Tell him to get a tankless water heater and he'll never run out of hot water.


----------



## vallyfarm (Oct 24, 2006)

I run mine at 110 and have no problems with a cool shower. I know some people like to have 3rd degree burns when they are done washing their hair, but that insn't healthy for the skin, or for older folks their heart. Being a guy, I've never needed more than 10 min to shower...even after cleaning barns or doing hay. What exactly takes so long to do? A little efficency at shower time can help alot with cutting down on energy use. Why does he want scalding water sitting around all day not getting used, just colling and getting re-heated over and over? Mike


----------



## Ross (May 9, 2002)

In order to function within the water heater's designed rating providing hot water it has to be set correctly. I you set it high it runs in short cycles, if you set it low it starts up too soon and runs too long. Using a tempering valve increases the capacity of useable hot water, but so does manually mixing cold in at the tap


----------



## Liese (Dec 12, 2005)

Tilly, how about putting your water heater on a timer? Then you both win. We put the heater on 1 hr before Bob's shower, it stays on thru doing the dishes then off. So for us the water heater is "on" 3 hrs out of 24 and I always feel I have enough hot water thru the day. I should mention that our standard tank is a 30-35 gal. unit and we also provide about 10 gal. of warm water outside for the sheep, goats and chickens morning and evening.


----------



## Windy in Kansas (Jun 16, 2002)

Here is another thought---

Where is the hot water heater located, and what is the temperature of the water coming into the house? 

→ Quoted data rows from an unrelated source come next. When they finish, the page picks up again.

-- ==== Sys2Proof/Syntax.lean ====
section
/-! DEFINITION. The commands of the block: one constructor per row of spec/opcode_table.json. Packet commands carry the
issuing function, the header fields and the raw parameter block; events carry what the outside supplies. -/

namespace Sys2Proof

/-- A PCI Express function (14_host_link.md R517): the physical function, or the virtual function of compartment `k`. -/
inductive Fn where
  | pf
  | vf (k : Nat)
  deriving DecidableEq, Repr

/-- A command packet as its meaning sees it (03_command_packets.md Table 3.3): who issued it, what intake gave it, and its
parameter block. -/
structure Cmd where
  /-- issuing function -/
  fn : Fn
  /-- submission ring 0-3 -/
  ring : Nat
  /-- sequence number (48 bits) -/
  seq : Nat
  /-- tag (32 bits) -/
  tag : Nat
  /-- COOKIE (64 bits) -/
  cookie : Nat
  /-- FLAGS (16 bits), Table 3.4 -/
  flags : Nat
  /-- STREAM (32 bits) -/
  stream : Nat
  /-- position in admission order (R81) -/
  order : Nat
  /-- stroke of admission -/
  stroke : Nat
  /-- the parameter block -/
  block : List Byte
  deriving DecidableEq, Repr

/-- Bytes the host stored in its own memory before the event that carries them (log 4). -/
structure HostStore where
  addr : Nat
  bytes : List Byte
  deriving DecidableEq, Repr

/-- What the environment makes of one command's memory and host traffic in a run. -/
inductive RunFault where
  /-- no fault -/
  | none
  /-- a tile's tag or header did not verify (06 R225) -/
  | auth
  /-- a coded payload was malformed (06 R226) -/
  | coding
  /-- a line tag did not match (12 R452) -/
  | lineTag (tag : Nat)
  /-- a host-window access failed (14 Table 14.4) -/
  | window
  /-- an access of another host transfer failed with a completion error (14 Table 14.4) -/
  | hostAccess
  /-- an IDE integrity failure (14 R526) -/
  | ide
  deriving DecidableEq, Repr

/-- How far a quantum takes one unit of a command's work (02 R48): an accumulator tile with the reduction steps done at the cut,
a group of scan channels with its chunks, or a whole output tile; and the Anvil that works on it (05 R162). -/
structure Reach where
  anvil : Nat
  unit : Nat
  steps : Nat
  deriving DecidableEq, Repr

/-- One quantum of a command, by admission order (02 R48-R53). -/
structure RunItem where
  order : Nat
  fault : RunFault
  /-- where the quantum is cut; none for a command's last quantum, which does all that is left -/
  reach : List Reach := []
  /-- worst-case duration, ns (02 R51) -/
  ns : Nat := 0
  /-- tiles of the next quantum that the run fetches: table address and descriptor index (06 R234) -/
  fetch : List (Nat × Nat) := []
  /-- stored forms in the HBM share that no longer authenticate: table address and descriptor index (06 R225) -/
  spoilt : List (Nat × Nat) := []
  deriving DecidableEq, Repr

/-- A tile that a peer memory completion concerns, with the stored form that a read brings (13 R498). -/
structure PeerTile where
  index : Nat
  form : List Byte := []
  deriving DecidableEq, Repr

/-- Supply or thermal (15_power_states.md R542). -/
inductive Source where
  | supply
  | thermal
  deriving DecidableEq, Repr

/-- A command processor (01_the_device.md R23). -/
inductive Cp where
  | a
  | b
  deriving DecidableEq, Repr

/-- What stops a Dawn: a level that reaches 5, or RESET_N (17_dawn_reset_faults.md R603). -/
inductive DawnStop where
  | level (src : Source)
  | reset
  deriving DecidableEq, Repr

/-- What the outside supplies to a Dawn (17_dawn_reset_faults.md R600-R605). -/
structure DawnIn where
  /-- P48_IN held at or above 44 V, in ms -/
  p48HeldMs : Nat
  /-- channel 80, 1/16 degree -/
  crucibleTemp : Int
  /-- channel 83, 1/16 degree -/
  substrateTemp : Int
  /-- lifecycle fuse copies as read back -/
  fuseA : Nat
  fuseB : Nat
  /-- the entropy start-up tests pass -/
  entropyOk : Bool
  /-- REFCLK present at the end of step 2 -/
  refclk : Bool
  /-- self-test of every die, stack and engine -/
  selfTest : Bool
  /-- self-tests of the command processors -/
  cpA : Bool
  cpB : Bool
  /-- a level reaches 5, or RESET_N is asserted, during this step of Table 17.2 (17 R603) -/
  stop : Option (Nat × DawnStop) := none
  /-- levels below 5 that the supply and the heat have reached when Dawn ends (17 R603) -/
  supply : Nat := 0
  thermal : Nat := 0
  deriving DecidableEq, Repr

/-- The ring a control or geometry write names (19_register_map.md Table 19.1). -/
inductive RingName where
  | sq (n : Nat)
  | rq
  | eq
  deriving DecidableEq, Repr

/-- A host read's completion (14_host_link.md R520). -/
inductive ReadOutcome where
  | data (bytes : List Byte)
  | error
  | ide
  deriving DecidableEq, Repr

/-! ### Contents of messages between devices -/

namespace Machine

/-- What a written tile holds (06 R212-R215): the codes of its valid elements in row-major order (padding elements are zero
bits) and its scale metadata. -/
structure TileData where
  elems : List Nat
  /-- decode scale d, FP32 (TENSOR, ZERO_POINT) -/
  d : Nat := 0
  /-- tensor scale T, BF16 (NQ4) -/
  t : Nat := 0
  /-- block scales of the blocks that hold a valid element, in block order (MX, NQ4, BQ8, BQ8U) -/
  scales : List Nat := []
  /-- zero points and INT32 sums of the valid non-reduction indices (ZERO_POINT) -/
  zs : List Int := []
  sums : List Int := []
  deriving DecidableEq, Repr

/-- The BQ8 codes and exponents of one gradient: a list of tiles by trainable tensor. -/
abbrev Grad := List (List TileData)

/-- A verdict on the digests of an update (09 R372): AGREED with no shard listed; REBUILD lists (shard, replica, source). -/
inductive Verdict where
  | agreed (u : Nat)
  | rebuild (u : Nat) (parts : List (Nat × Nat × Nat))
  | rollback (u : Nat)
  deriving DecidableEq, Repr

/-- M(s) (09 R361). -/
structure UpdMsg where
  gen : Nat
  step : Nat
  /-- replicas included -/
  included : List Nat
  /-- (replica, original step) of late and of dropped contributions -/
  late : List (Nat × Nat)
  dropped : List (Nat × Nat)
  /-- N, FP32 -/
  n : Nat
  lagged : List Nat
  verdicts : List Verdict
  rejoins : List Nat
  /-- none is the empty flag -/
  codes : Option Grad
  deriving DecidableEq, Repr

/-- A contribution or empty marker, with the digests and applied count that travel with it (09 R356, R363). -/
structure Contribution where
  replica : Nat
  gen : Nat
  step : Nat
  /-- SAMPLE_COUNT, FP32; +0 for a marker -/
  samples : Nat
  codes : Option Grad
  /-- (shard, update, digest) -/
  digests : List (Nat × Nat × List Byte)
  applied : Nat
  deriving DecidableEq, Repr

/-- Parts received from a holder (09 R363, R373, R376): trainable tensor, part 0-3, tiles. -/
structure Parts where
  shard : Nat
  update : Nat
  tensor : Nat
  part : Nat
  tiles : List (Nat × TileData)
  deriving DecidableEq, Repr

/-- A descriptor of one collective (13 R501). -/
structure CollDesc where
  op : Nat
  redop : Nat
  root : Nat
  srcShape : Nat × Nat × Nat
  srcFmt : Nat
  dstShape : Nat × Nat × Nat
  dstFmt : Nat
  numctl : Nat
  deriving DecidableEq, Repr

/-- A member of the connected set (13 R491). -/
structure Member where
  node : Nat
  incarnation : Nat
  priority : Nat
  deriving DecidableEq, Repr

end Machine

/-- A join and its answers (09 R378). -/
inductive JoinNote where
  /-- a replica's join arrives at the root -/
  | join (replica : Nat) (digest : List Byte) (rejoin : Bool)
  /-- the root's answers at a replica -/
  | formed
  | mismatch
  deriving DecidableEq, Repr

/-- What IDENTIFY shows of a peer (13 R486, R487, R492). -/
structure IdentMsg where
  /-- NODE_ID, incarnation, ALIGN_PRIORITY -/
  peer : Machine.Member
  /-- STROKE_NUMBER and PERIOD of the peer -/
  stroke : Nat
  period : Nat
  /-- the peer's connected set, itself left out, and its reference -/
  members : List Machine.Member
  ref : Option Nat
  /-- both chains verify to the Kenholt roots; both report signatures verify -/
  chainsOk : Bool
  reportsOk : Bool
  /-- measurement blocks 1-4, STEPPING and LIFECYCLE of the peer -/
  blocks : List Byte
  stepping : Nat
  lifecycle : Nat
  /-- ECDH and ML-KEM public values of the peer -/
  ecdh : List Byte
  mlkem : List Byte
  /-- every IDENTIFY message sent and received, in slot order -/
  transcript : List Byte
  deriving DecidableEq, Repr

/-- A TIMING record (13 R493): times in ps from offset 0 of the stroke. -/
structure TimingRec where
  stroke : Nat
  tx : Int
  /-- t_tx of the last TIMING received, and its local receive time -/
  lastTx : Int
  lastRx : Int
  depth : Nat
  offset : Int
  refNode : Nat
  count : Nat
  deriving DecidableEq, Repr

/-- A peer memory request (13 R498): a stored form to hold, or a read. -/
structure PeerReq where
  node : Nat
  comp : Nat
  epoch : Nat
  tensorId : Nat
  tile : Nat
  store : Option (List Byte)
  deriving DecidableEq, Repr

/-- Why rank 0 ends a collective on every member (13 R501, R505). -/
inductive Abandon where
  | mismatch
  | notAligned
  | runMismatch
  | aborted
  deriving DecidableEq, Repr

/-- What a group or device message on VC 3 says (13 R495, R496, R500, R505), where no row of its own takes it. -/
inductive LinkNote where
  | none
  /-- a member has created a group: compartment here, group INDEX here, its rank, its list is the same, and its claim digest -/
  | groupCreated (k g rank : Nat) (same : Bool) (digest : List Byte)
  /-- a member has issued RESET for the generation that follows -/
  | groupReset (k g rank gen : Nat)
  /-- a member became BROKEN by a tenant change -/
  | groupBroken (k g : Nat)
  /-- a span member's report: its list is the same, its F and C, and its claim digest -/
  | spanReport (k node : Nat) (same : Bool) (first count : Nat) (digest : List Byte)
  /-- the stale notice that rank 0 returns -/
  | stale (k g seq : Nat)
  deriving DecidableEq, Repr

If the temperature of the incoming water can be raised two things happen; #1 less hot water will be needed to raise the temperature of the incoming cold water to a comfortable level. #2 with water slightly warmer to start with less fuel is needed to raise the heated water to the desired temperature.

If the water coming into the home is quite cold an uninsulated tempering tank might be beneficial if it can gain a few degrees of heat from the air in a basement or such. You would in actuality lower the air in the basement slightly, but probably not noticeably. 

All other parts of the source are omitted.